The film hints that Ebert may have been jealous of Siskel’s more outwardly prolific life (e.g. family and acceptance in The Playboy Mansion).
But who knows. As Ebert is an inspiration to a once coke-addicted Scorsese, and a life affirming beacon to Werner Herzog, I think Roger had him beat.
While there is little mention of the bawdy Ebert who no doubt worked closely with Russ Meyer and The Sex Pistols and no mention of the young one who got interested in film through reading Mad Magazine, “Life Itself” is wonderful in showing Ebert as he is.

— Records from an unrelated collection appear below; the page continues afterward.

-- ==== Sys2Proof/Machine/Flags.lean ====
section
/-! DEFINITION. FLAGS (R116, R117): its layout, and how engine and drain records reach it. The flag that each rounding sets is
computed beside it in Machine/Num.lean. -/

namespace Sys2Proof.Machine

/-- The nine flags of FLAGS: NX, UF, OF, DZ, NV, SUBST, SCLSAT, IWRAP, BND in bits 0 to 8 (R116). -/
def flagMask : UWord := 0x1FF

/-- FLAGS after a record's flags are merged (R204, R291). -/
def Group.mergeFlags (g : Group) (fl : UWord) : Group := { g with flags := g.flags ||| (fl &&& flagMask) }

/-- Adding flag events never clears a flag (R117). -/
def flagsOr (a b : Nat) : Nat := a ||| b

/-- The flags of a comparison `fcmp` (R129): NV for a signalling NaN, and for any NaN under the ordered conditions. -/
def cmpFlags (cond : Nat) (x y : XR) : Nat :=
  if x.isSig || y.isSig || ((x.isNan || y.isNan) && 2 ≤ cond && cond ≤ 5) then fNV else 0

/-- The flags of both elements of a packed word (R138). -/
def packFlags (a b : Nat × Nat) : Nat × Nat := (a.1 % 2 ^ 16 + 2 ^ 16 * (b.1 % 2 ^ 16), a.2 ||| b.2)

end Sys2Proof.Machine
end

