/-- A control register is written (R428, R429): its writable fields take the value. -/
def csrWrite (s : State) (gid num : Nat) (v : UWord) : State :=
  let g := s.group gid
  let core := g.core
  let own := s.served gid
  let bnd (f : Bnd → Bnd) : State :=
    s.modLaunch (s.teamOf g).launch fun l => { l with bnd := l.bnd.set (g.bndidx.toNat % 64) (f (s.bndEntry g)) }
  match num with
  | 0x410 => s.modGroup gid fun g => { g with flags := v &&& flagMask }
  | 0x411 => s.modGroup gid fun g => { g with cvsub := v }
  | 0x412 => s.modGroup gid fun g => { g with srseed := v }
  | 0x460 => s.modTeam g.team fun t => if t.mail.isEmpty then { t with svcbase := v &&& ~~~ 0x1FF } else t
  | 0x461 => s.modTeam g.team fun t =>
      { t with svclogn := (if t.mail.isEmpty then fld v 3 0 else t.svclogn), svcen := v.getLsbD 4 }
  | 0x520 => s.modGroup gid fun g => { g with bndidx := v &&& 0x3F }
  | 0x521 => bnd fun b => { b with lo := v.setWidth 32 }
  | 0x522 => bnd fun b => { b with hi := v.setWidth 32 }
  | 0x523 => bnd fun b => { b with action := fld v 1 0, int := v.getLsbD 2 }
  | 0x801 => s.modCore core fun c => { c with trapPc := BitVec.ofNat 32 (fld v 31 2 * 4) }
  | 0x802 => s.modCore core fun c => { c with trapLanes := c.trapLanes &&& v }
  | 0x804 => trapgrpSet s core v
  | 0x805 => s.modCore core fun c => { c with regNum := fld v 15 0, regKind := fld v 17 16 }
  | 0x806 => regvalSet s core v
  | 0x810 => s.modTeam own.1 fun t => { t with spillbase := v &&& 0xFFFFFF80 }
  | 0x811 =>
    match s.selGroup core with
    | some x => s.modGroup x fun g => g.modLane (s.core core).trapLane fun l =>
        { l with w := fld v 16 0, rb := fld v 33 17, cdep := fld v 49 34 }
    | none => s
  | 0x820 => if v.getLsbD 2 then evictLoggia s core else s
  | 0x830 => s.modCore core fun c => { c with slice := fld v 23 0 }
  | 0x840 => bankmodeSet s (clusterOf core) v
  | n =>
    if 0x500 ≤ n ∧ n ≤ 0x50D then s.modGroup gid fun g => { g with mxtol := g.mxtol.set (n - 0x500) (v &&& 0x1FFFFFF) } else s

/-- A word that names a control register: ILLEGAL for an undefined number before anything else, then convergence, then PRIV
(R64, R428). -/
def csrWord (s : State) (o : UOp) (wr : Bool) (k : State → UWord → State) : State :=
  let num := o.imm12
  match csrRead s s.cur num with
  | none => illegalU s
  | some _ =>
    uniform s fun s =>
      if csrForbidden (s.group s.cur).priv num || (wr && csrReadOnly num) then groupTrap s s.cur .priv 0
      else k s ((csrRead s s.cur num).getD 0)

/-- `csrr` (R428); a read of REGVAL updates FE (R433). -/
def execCsrr (o : UOp) (s : State) : Res :=
  .next (csrWord s o false fun s v =>
    let core := (s.group s.cur).core
    let s := if o.imm12 = 0x806 then { s.modCore core fun c => { c with regFe := (s.regSel core).2.1 } with draw := s.draw + 1 } else s
    advance (setU s o.d v))

/-- `csrw` (R428). -/
def execCsrw (o : UOp) (s : State) : Res :=
  .next (csrWord s o true fun s _ => advance (csrWrite s s.cur o.imm12 (s.u o.a)))

/-- `csrw.set` (R428). -/
def execCsrwSet (o : UOp) (s : State) : Res :=
  .next (csrWord s o true fun s v => advance (csrWrite s s.cur o.imm12 (v ||| s.u o.a)))
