/-- A team is in a fault wait (R468) (DEDUCED, log entry 49). -/
def State.faultWait (s : State) (t : Nat) : Bool :=
  let gs := (s.team t).groups.filter fun g => !(s.group g).ended
  let held (g : Nat) : Bool := match (s.group g).hold with
    | .page _ _ => true
    | .wait _ => true
    | .reg _ _ => true
    | .load => true
    | _ => false
  let page (g : Nat) : Bool := ((s.group g).lanes.any fun l => match l.st with
    | .blocked (.page _ _) => true
    | _ => false) || (match (s.group g).hold with
    | .page _ _ => true
    | _ => false)
  (s.team t).st == .resident && gs.all (fun g => held g || (s.group g).live.all fun i => match ((s.group g).lane i).st with
    | .blocked _ => true
    | .parked => true
    | _ => false) && gs.any page

/-- `FAULT_WAIT_SWAP` (R468, R396). -/
def execFaultWaitSwap (team : Nat) (s : State) : Res :=
  .next (if !(s.unit team).all s.faultWait then s
    else if s.isSpanning team then askSwap s team
    else if s.maySwapOut (s.unit team) then swapOutUnit s team
    else s)

/-- `BANK_MODE_CHANGE` (R219, R220): performed or refused (DEDUCED, log entry 51). A claim made before stays (R424). -/
def execBankModeChange (cl bank : Nat) (s : State) : Res :=
  .next (match AMap.find (s.cluster cl).wanted bank with
  | none => s
  | some m =>
    let c := s.cluster cl
    let s := s.modCluster cl fun c => { c with wanted := AMap.erase c.wanted bank }
    let f := s.fifo cl bank
    let ok := match c.modes.get 0 bank with
      | 0 => true
      | 1 => (AMap.find c.owner bank).isNone
      | _ => f.claim.isNone && f.filled = 0 && f.free = 1024
    if !ok || m = c.modes.get 0 bank then s
    else
      let s := if c.modes.get 0 bank = 0 then dropLines s fun x => x.holder == ccHolder cl else s
      ((freeBank s cl bank).modFifo cl bank fun x => { x with claim := f.claim }).modCluster cl fun c => { c with modes := c.modes.set bank m })

/-- `TEARDOWN` (R405): once every team and engine operation of the context has ended. -/
def execTeardown (ctx : Nat) (s : State) : Res :=
  let mine (l : Nat) : Bool := (s.launch l).ctx == ctx
  .next (if !(s.context ctx).teardown || s.teams.any (fun t => !t.isSup && mine t.launch && t.st != .done) ||
      s.engOps.any (fun o => o.ctx == ctx && o.status == 0) || s.clusters.any (fun c => c.2.mx.resv.any fun o => o.ctx == ctx) then s
    else
      let s := dropTlb s ctx fun _ _ => true
      let s := endClaims s ctx true
      s.modContext ctx fun c => { c with bindings := [], teardown := false })

end Sys2Proof.Machine
end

Above all else it shows a comprehensive and human cinematic mind racing against time to meet the next article.
Roger is spurred on by the voluptual love and full falsetto romance (and who wouldn’t be) of Chaz Ebert and their film savvy children.
While some of the medically intimate details make hard viewing, coupled with Chaz’s flowing tears, “Life Itself” does not dwell in sadness.
Roger Ebert, in a parallel to the physicist Stephen Hawking, has given a quantum leap bringing the often esoteric language of cinema with coherence to nearly everyone worldwide.
This is enough of a gift, but a more lasting one, remains Ebert’s belief that the cinema is an emotive motion-filled and transcendent experience, necessary in creating channels of empathy along with the forging of roots to better ourselves as thinking people, brave in whatever obsessions we might have.